» **Prompt**: Whenever the word "before" appears on a line of the material below, that line is counted; state the total alone.

» **Data to process**:
▼

-- ==== Sys2Proof/Machine/State.lean ====
section
/-! DEFINITION. The state of the core (10_state.md R20), plain data, and the state after reset (R40). -/

namespace Sys2Proof.Machine

/-- `RUN` (R34). -/
inductive RunState
  | running
  | awaitingKey
  | halted
  deriving DecidableEq, Repr

/-- `FAULT`, the cause of the halt (R35, R250). -/
inductive FaultCause
  | noFault
  | fetchOutOfRange
  | stackOverflow
  | stackUnderflow
  | dataAddress
  | fontWrite
  | keyIndex
  | externalStop
  deriving DecidableEq, Repr

/-- A timer: the byte it was last armed with and the time of that arming (R29). -/
structure Timer where
  value : Byte
  armedAt : Nat
  deriving DecidableEq, Repr

/-- `FB`: 32 rows of 64 pixels (R33, R267); bit `c` of a row is the pixel of column `c` (log entry 7). -/
abbrev Framebuffer := Vector (BitVec 64) 32

/-- `MEM` as the cells that differ from the reset contents, by rising address (log entry 27). -/
abbrev Memory := List Host.Cell

/-- The inputs that one step samples at its start (R37). Time is given as the time units since the
step before, so that `in.now` never decreases (log entry 1). `rand = none`: the environment lists no
byte for this step, and a draw takes the free value (log entry 4). -/
structure Sample where
  elapsed : Nat
  /-- bit `k` is `in.keys[k]` -/
  keys : BitVec 16
  keyEvent : Option Key
  rand : Option Byte
  stopReq : Bool
  deriving DecidableEq, Repr

/-- A sample in which nothing happens: no time passes, no key, no stop request. -/
def Sample.quiet : Sample :=
  { elapsed := 0, keys := 0, keyEvent := none, rand := none, stopReq := false }

structure State where
  /-- the run's parameters, which no step changes (R39) -/
  launch : Launch
  /-- `MEM` (R60) -/
  mem : Memory
  /-- `V0` .. `VF` (R21) -/
  v : Vector Byte 16
  /-- `I` (R23) -/
  i : Word
  /-- `PC` (R24) -/
  pc : Word
  /-- `IR` (R25) -/
  ir : Word
  /-- `STACK` (R26) -/
  stack : Vector Word 16
  /-- `SP`, the number of valid entries, 0 to 16 (R26, D10) -/
  sp : Fin 17
  /-- `DT` (R29) -/
  dt : Timer
  /-- `ST` (R29) -/
  st : Timer
  /-- `FB` (R33) -/
  fb : Framebuffer
  /-- `RUN` (R34) -/
  run : RunState
  /-- `FAULT` (R35) -/
  fault : FaultCause
  /-- `FAULT_INFO` (R35, R258) -/
  faultInfo : Word
  /-- the model's own: the `present` events since reset, oldest first (R38, R267; log entry 6) -/
  presented : List Framebuffer
  /-- the model's own: `in.now` of the latest step (R37) -/
  now : Nat
  /-- the model's own: the sample of the latest step (R37) -/
  input : Sample
  /-- the model's own: the samples of the steps to come, oldest first (log entry 1) -/
  pending : List Sample
  /-- the model's own: how many free random bytes have been drawn (log entry 4) -/
  draws : Nat
  deriving DecidableEq, Repr

/-- Why the model itself would stop. It never does: every fault of the hardware is a Halted state
(R257), and each of its addresses is checked before it is used, so the type has no constructor
(safe; log entry 30). -/
inductive Fault
  deriving DecidableEq, Repr

/-- Why the model has no meaning for an instruction. -/
inductive Refusal
  /-- raised by exec's own arm for an instruction not modelled yet; safe; no arm uses it any more -/
  | notModelled (mnemonic : String)
  deriving DecidableEq, Repr

/-- `reset(ROM)` (R290, R40): the whole state from nothing but the launch parameters. -/
def State.resetWith (launch : Launch) : State where
  launch := launch
  mem := []
  v := Vector.ofFn fun k => Config.resetFill 8 k
  i := Config.resetFill 16 16
  pc := 0x200
  ir := Config.resetFill 16 17
  stack := Vector.ofFn fun k => Config.resetFill 16 (32 + k)
  sp := 0
  dt := ⟨Config.resetFill 8 18, 0⟩
  st := ⟨Config.resetFill 8 19, 0⟩
  fb := Vector.ofFn fun r => Config.resetFill 64 (64 + r)
  run := .running
  fault := .noFault
  faultInfo := 0
  presented := []
  now := 0
  input := .quiet
  pending := []
  draws := 0

/-- The machine right after reset, with the default launch (R40, R291). -/
def State.reset : State := State.resetWith .default

end Sys2Proof.Machine
end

▲

» **Solution to the problem**: 2